■ Task details:
Transcribe the entries, keeping every character the same.

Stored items
╔══

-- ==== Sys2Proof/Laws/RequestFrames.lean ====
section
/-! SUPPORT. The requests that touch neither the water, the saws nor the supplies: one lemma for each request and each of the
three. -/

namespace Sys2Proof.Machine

╚══

■ Response:
-- ==== Sys2Proof/Laws/RequestFrames.lean ====
section
/-! SUPPORT. The requests that touch neither the water, the saws nor the supplies: one lemma for each request and each of the
three. -/

namespace Sys2Proof.Machine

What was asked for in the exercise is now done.